-- ==== Sys2Proof/Decode.lean ====
section
/-!
DEFINITION. Reading an instruction's words (R272–R283): the formats, the opcode map, the register and literal rules, which
encodings raise `ILLEGAL`, which bits raise `RESERVED_FIELD`; and after the decoder the encoder, from the same tables. The
decoder reads a candidate from the fields an instruction uses, clears the fields it may not use (`canon`), and compares the
candidate's own words with the words read: the lowest bit that differs is a nonzero reserved bit.
-/
namespace Sys2Proof

noncomputable section

/-! ## Formats -/

/-- A base word by its sub-format (R273). -/
inductive BaseFmt where
  | rr (op f b a d : F6)
  | ri (op : F6) (f2 : BitVec 2) (imm : BitVec 10) (a d : F6)
  | mem (op : F6) (ea : BitVec 7) (am : BitVec 2) (sz : BitVec 3) (a d : F6)
  | bk (off : BitVec 18) (kind : BitVec 2) (pol : Bool) (k : BitVec 3)
  | bc (off : BitVec 15) (cond : BitVec 3) (r : F6)
  | j (op : F6) (off : BitVec 24)
  | mv (op : F6) (imm : BitVec 18) (d : F6)
  | vr (op : F6) (f3 t : BitVec 3) (b a d : F6)
deriving DecidableEq, Repr

/-- The word of a format, L = 00 (R273, R274). -/
def BaseFmt.word : BaseFmt → W32
  | .rr op f b a d => f ++ b ++ a ++ d ++ op ++ (0 : BitVec 2)
  | .ri op f2 imm a d => f2 ++ imm ++ a ++ d ++ op ++ (0 : BitVec 2)
  | .mem op ea am sz a d => ea ++ am ++ sz ++ a ++ d ++ op ++ (0 : BitVec 2)
  | .bk off kind pol k => off ++ kind ++ BitVec.ofBool pol ++ k ++ (0x18 : F6) ++ (0 : BitVec 2)
  | .bc off cond r => off ++ cond ++ r ++ (0x19 : F6) ++ (0 : BitVec 2)
  | .j op off => off ++ op ++ (0 : BitVec 2)
  | .mv op imm d => imm ++ d ++ op ++ (0 : BitVec 2)
  | .vr op f3 t b a d => f3 ++ t ++ b ++ a ++ d ++ op ++ (0 : BitVec 2)

/-- The sub-formats of the opcode map (R286). -/
inductive SubFmt where
  | rr
  | ri
  | mem
  | bk
  | bc
  | j
  | mv
  | vr
deriving DecidableEq, Repr

/-- The sub-format of a base major, `none` for the others (R286). -/
def subFmt (op : F6) : Option SubFmt :=
  match op.toNat with
  | 0x01 | 0x04 | 0x06 | 0x07 | 0x15 | 0x16 | 0x17 | 0x1C | 0x1E | 0x1F | 0x30 | 0x31 | 0x32 | 0x33 => some .rr
  | 0x02 | 0x03 | 0x05 => some .ri
  | 0x10 | 0x11 | 0x12 | 0x13 | 0x14 | 0x28 | 0x29 => some .mem
  | 0x18 => some .bk
  | 0x19 => some .bc
  | 0x1A | 0x1B => some .j
  | 0x08 | 0x09 | 0x1D => some .mv
  | 0x20 | 0x21 | 0x22 | 0x23 | 0x24 | 0x25 | 0x26 | 0x27 | 0x2A | 0x2B => some .vr
  | _ => none

/-- The fields of a base word (R273, R274). -/
def fmtOf (w : W32) : Option BaseFmt :=
  let op : F6 := w.extractLsb' 2 6
  let d : F6 := w.extractLsb' 8 6
  let a : F6 := w.extractLsb' 14 6
  let b : F6 := w.extractLsb' 20 6
  match subFmt op with
  | some .rr => some (.rr op (w.extractLsb' 26 6) b a d)
  | some .ri => some (.ri op (w.extractLsb' 30 2) (w.extractLsb' 20 10) a d)
  | some .mem => some (.mem op (w.extractLsb' 25 7) (w.extractLsb' 23 2) (w.extractLsb' 20 3) a d)
  | some .bk => some (.bk (w.extractLsb' 14 18) (w.extractLsb' 12 2) (w.getLsbD 11) (w.extractLsb' 8 3))
  | some .bc => some (.bc (w.extractLsb' 17 15) (w.extractLsb' 14 3) d)
  | some .j => some (.j op (w.extractLsb' 8 24))
  | some .mv => some (.mv op (w.extractLsb' 14 18) d)
  | some .vr => some (.vr op (w.extractLsb' 29 3) (w.extractLsb' 26 3) b a d)
  | none => none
● ● ● ● ● ● ●
* **Activity**: Look above for the line containing "26 6) b a d)", then transcribe it and all lines after it through the last, exactly and with nothing else.

* **Written response**:
  | some .rr => some (.rr op (w.extractLsb' 26 6) b a d)
  | some .ri => some (.ri op (w.extractLsb' 30 2) (w.extractLsb' 20 10) a d)
  | some .mem => some (.mem op (w.extractLsb' 25 7) (w.extractLsb' 23 2) (w.extractLsb' 20 3) a d)
  | some .bk => some (.bk (w.extractLsb' 14 18) (w.extractLsb' 12 2) (w.getLsbD 11) (w.extractLsb' 8 3))
  | some .bc => some (.bc (w.extractLsb' 17 15) (w.extractLsb' 14 3) d)
  | some .j => some (.j op (w.extractLsb' 8 24))
  | some .mv => some (.mv op (w.extractLsb' 14 18) d)
  | some .vr => some (.vr op (w.extractLsb' 29 3) (w.extractLsb' 26 3) b a d)
  | none => none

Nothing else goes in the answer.